(Stored items)
-- ==== Sys2Proof/Laws/Compute.lean ====
section
/-! SUPPORT. Laws of the engines: what is left when the engine of a waiting job takes it, and what the gates admit. -/

namespace Sys2Proof.Machine

theorem setJob_of_some {k n : Nat} {j : Job} {sl : Slot} {s : State} (h : s.slot? k = some sl) :
    s.setJob k n j = s.setSlot k { sl with jobs := tset sl.jobs n j } := by simp [State.setJob, modSlot_of_some h]

theorem job?_setJob_self {k n : Nat} {j : Job} {sl : Slot} {s : State} (h : s.slot? k = some sl) :
    (s.setJob k n j).job? k n = some j := by simp [setJob_of_some h, State.job?]

/-- Loading a job's operands fills in its operands and its attributes only. -/
theorem loadOperands_same (s : State) (k : Nat) (sl : Slot) (j : Job) :
    (s.loadOperands k sl j).key = j.key ∧ (s.loadOperands k sl j).length = j.length ∧
      (s.loadOperands k sl j).param = j.param ∧ (s.loadOperands k sl j).random = j.random ∧
      (s.loadOperands k sl j).direct = j.direct := by
  unfold State.loadOperands; split <;> simp

/-- Counting an error of memory changes neither bytes nor marks. -/
theorem countError_mem (g off : Nat) (c : Bool) (s : State) :
    (s.countError g off c).mem.mem = s.mem.mem ∧ (s.countError g off c).mem.poisoned = s.mem.poisoned := by
  unfold State.countError
  constructor <;> (repeat' split) <;> simp

/-- A fold of steps that keep the bytes and the uncorrectable words keeps them. -/
theorem foldl_bytes {α : Type} (g : State → α → State)
    (h : ∀ s x, (g s x).mem.mem = s.mem.mem ∧ (g s x).mem.poisoned = s.mem.poisoned) (l : List α) :
    ∀ s, (l.foldl g s).mem.mem = s.mem.mem ∧ (l.foldl g s).mem.poisoned = s.mem.poisoned := by
  induction l with
  | nil => intro s; exact ⟨rfl, rfl⟩
  | cons x l ih => intro s; exact ⟨(ih _).1.trans (h s x).1, (ih _).2.trans (h s x).2⟩

/-- Reading a job's spans changes neither bytes nor uncorrectable words. -/
theorem readSpans_mem (k : Nat) (sl : Slot) (j : Job) (s : State) :
    (s.readSpans k sl j).mem.mem = s.mem.mem ∧ (s.readSpans k sl j).mem.poisoned = s.mem.poisoned := by
  unfold State.readSpans
  refine foldl_bytes _ (fun s p => ?_) _ _
  unfold State.correct
  exact foldl_bytes _ (fun s _ => countError_mem ..) _ _

/-- The engine of the head job of an awake group takes it: the job runs on the engine, computed, with the outcome of its
operation; the bytes of memory, Squirrel and the outputs stand. -/
theorem takeJob_waits {k n op e : Nat} {sl : Slot} {j : Job} {s : State} (f : Job → KeyRec → JobOut)
    (h : s.JobWaits k n op sl j e) :
    ∃ i, (s.takeJob k n op f).job? k n = some i ∧ ((s.takeJob k n op f).engine j.hedgehog e).running = some (k, n) ∧
      i.state = .running ∧ i.engine = e ∧ i.computed = true ∧
      (let o := f (s.loadOperands k sl j) (((s.loadOperands k sl j).key.map (·.record)).getD {})
       i.code = o.code ∧ i.output = o.out ∧ i.iterations = o.iterations ∧ i.secret = o.secret ∧ i.newKey = o.newKey ∧
        i.publicKey = o.publicKey) ∧
      (s.takeJob k n op f).mem.mem = s.mem.mem ∧ (s.takeJob k n op f).rng = s.rng ∧
      (s.takeJob k n op f).outputs = s.outputs := by
  obtain ⟨h1, h2, h3, h4, g, h5, h6, h7, h8, h9, h10⟩ := h
  unfold State.takeJob
  simp only [h1, h2, h5, h3, h4, h6, h7, h8, h9, ne_eq, not_true_eq_false, false_or, reduceCtorEq, if_false,
    Bool.false_eq_true]
  generalize hq : (s.setQueue j.hedgehog g (s.queue j.hedgehog g).tail) = s1
  have e2 : s1.mem = s.mem ∧ s1.rng = s.rng ∧ s1.outputs = s.outputs ∧ s1.host = s.host := by subst hq; simp
  generalize hs2 : s1.setEngine j.hedgehog e _ = s2
  have e3 : s2.mem = s.mem ∧ s2.rng = s.rng ∧ s2.outputs = s.outputs ∧ s2.host = s.host := by subst hs2; simp [e2]
  have e4 : (s2.engine j.hedgehog e).running = some (k, n) := by subst hs2; simp
  generalize hs3 : s2.readSpans k sl j = s3
  have e5 : s3.mem.mem = s.mem.mem ∧ s3.mem.poisoned = s.mem.poisoned := by
    subst hs3; rw [(readSpans_mem ..).1, (readSpans_mem ..).2, e3.1]; exact ⟨rfl, rfl⟩
  have e6 : s3.rng = s.rng ∧ s3.outputs = s.outputs ∧ s3.host = s.host ∧ s3.compute = s2.compute := by
    subst hs3; simp [e3]
  have hb : s3.badSpan? k sl j = none := by
    simpa only [State.badSpan?, State.poisonedAt, e5.2] using h10
  rw [hb]
  have hl : s3.loadOperands k sl j = s.loadOperands k sl j := by
    simp only [State.loadOperands, State.jobBytes, e5.1]
  simp only []
  rw [hl]
  let s4 : State := (match (s.loadOperands k sl j).key with | some kr => s3.commitUse kr | none => s3)
  let s5 : State := s4.setEngine j.hedgehog e { s4.engine j.hedgehog e with
    memory := (s.loadOperands k sl j).load (if (s1.engine j.hedgehog e).owner = some (s1.ownerOf sl) then
      (s1.engine j.hedgehog e).memory else []) }
  change ∃ i, (State.setJob k n _ s5).job? k n = some i ∧ ((State.setJob k n _ s5).engine _ _).running = _ ∧ _ ∧ _ ∧
    _ ∧ _ ∧ (State.setJob k n _ s5).mem.mem = _ ∧ (State.setJob k n _ s5).rng = _ ∧ (State.setJob k n _ s5).outputs = _
  have e7 : s4.mem.mem = s.mem.mem ∧ s4.rng = s.rng ∧ s4.outputs = s.outputs ∧ s4.host = s.host ∧
      s4.compute = s2.compute := by
    simp only [s4]; split <;> simp [e5, e6]
  have e8 : s5.mem.mem = s.mem.mem ∧ s5.rng = s.rng ∧ s5.outputs = s.outputs ∧ s5.host = s.host := by
    simp [s5, e7]
  have e9 : (s5.engine j.hedgehog e).running = some (k, n) := by
    simp only [s5, engine_setEngine_self]
    simp only [State.engine, State.engines, e7.2.2.2.2]; exact e4
  have hsl : s5.slot? k = some sl := by rw [State.slot?, e8.2.2.2]; exact h1
  refine ⟨_, job?_setJob_self hsl, ?_, rfl, rfl, rfl, ⟨rfl, rfl, rfl, rfl, rfl, rfl⟩, ?_⟩
  · rw [setJob_of_some hsl]
    simp only [State.engine, State.engines, State.setSlot]; exact e9
  · rw [setJob_of_some hsl]; simp [e8]

/-- A command that has an engine take a waiting job takes it with the outcome of its operation. -/
theorem takes_of {k n op e : Nat} {sl : Slot} {j : Job} {s : State} {c : Instr} (f : Job → KeyRec → JobOut) {o : JobOut}
    (h : s.JobWaits k n op sl j e) (hc : exec c s = .next (s.takeJob k n op f))
    (ho : f (s.loadOperands k sl j) (((s.loadOperands k sl j).key.map (·.record)).getD {}) = o) :
    Takes c s k n e j o := by
  obtain ⟨i, a1, a2, a3, a4, a5, a6, a7⟩ := takeJob_waits f h
  rw [ho] at a6
  exact ⟨_, i, hc, a2, a1, a3, a4, a5, a6.1, a6.2.1, a6.2.2.1, a6.2.2.2.1, a6.2.2.2.2.1, a6.2.2.2.2.2, a7⟩

/-- Table 1-4 admits an engine at every place that R359 lets a job name, and a gate decides a sealed access by it alone: no
gate refuses a piece of an engine's transfers. -/
theorem engine_admitted (s : State) (m k a kind : Nat) (sl : Slot) (h0 : 0x70 ≤ m) (h1 : m < 0xA0) (hk : k < 4096)
    (hq : sl.skulk.getD 0 < 24)
    (ha : (0x1000000 ≤ a ∧ a < 0x1080000) ∨ (0x2010000 ≤ a ∧ a < 0x2020000 ∧ kind ≠ accWrite)) :
    s.gateRefusal? m true (sl.jobCell k a).1 (sl.jobCell k a).2 kind = none := by
  have hr : ∀ t, s.rights m true t = rightEngine t := fun t => by
    have h2 : ¬ (16 ≤ m ∧ m < 112) := by omega
    simp [State.rights, h0, h1, h2, show m ≠ 0 by omega, show m ≠ 2 by omega, show m ≠ 3 by omega, show m ≠ 5 by omega,
      show m ≠ 6 by omega]
  rcases ha with ⟨a0, a1⟩ | ⟨a0, a1, a2⟩
  · have hg : sl.skulk.getD 0 / 4 < 6 := by omega
    simp only [State.gateRefusal?, hr, Slot.jobCell, show ¬ 0x2010000 ≤ a by omega, if_false]
    generalize sl.skulk.getD 0 / 4 = g at hg
    have ht : ∀ off, (rightEngine (targetOf (8 + g) off)).admits kind = true := fun off => by
      have : g = 0 ∨ g = 1 ∨ g = 2 ∨ g = 3 ∨ g = 4 ∨ g = 5 := by omega
      rcases this with rfl | rfl | rfl | rfl | rfl | rfl <;> simp only [targetOf] <;> (repeat' split) <;>
        simp_all [rightEngine, Right.admits, Right.rw]
    simp [ht]
  · simp only [State.gateRefusal?, hr, Slot.jobCell, a0, if_true, targetOf]
    have h : k * 0x20000 + (a - 0x2010000) < 0x20000000 := by omega
    simp only [h, if_true]
    simp [rightEngine, Right.admits, a2, Right.ro]

end Sys2Proof.Machine
end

§ **Task statement**: Exactly as written, please reproduce the lines from the first line of the data to the line containing "theorem countError_mem (g", inclusive, and nothing else.

§ **Exercise output**:
-- ==== Sys2Proof/Laws/Compute.lean ====
section
/-! SUPPORT. Laws of the engines: what is left when the engine of a waiting job takes it, and what the gates admit. -/

namespace Sys2Proof.Machine

theorem setJob_of_some {k n : Nat} {j : Job} {sl : Slot} {s : State} (h : s.slot? k = some sl) :
    s.setJob k n j = s.setSlot k { sl with jobs := tset sl.jobs n j } := by simp [State.setJob, modSlot_of_some h]

theorem job?_setJob_self {k n : Nat} {j : Job} {sl : Slot} {s : State} (h : s.slot? k = some sl) :
    (s.setJob k n j).job? k n = some j := by simp [setJob_of_some h, State.job?]

/-- Loading a job's operands fills in its operands and its attributes only. -/
theorem loadOperands_same (s : State) (k : Nat) (sl : Slot) (j : Job) :
    (s.loadOperands k sl j).key = j.key ∧ (s.loadOperands k sl j).length = j.length ∧
      (s.loadOperands k sl j).param = j.param ∧ (s.loadOperands k sl j).random = j.random ∧
      (s.loadOperands k sl j).direct = j.direct := by
  unfold State.loadOperands; split <;> simp

/-- Counting an error of memory changes neither bytes nor marks. -/
theorem countError_mem (g off : Nat) (c : Bool) (s : State) :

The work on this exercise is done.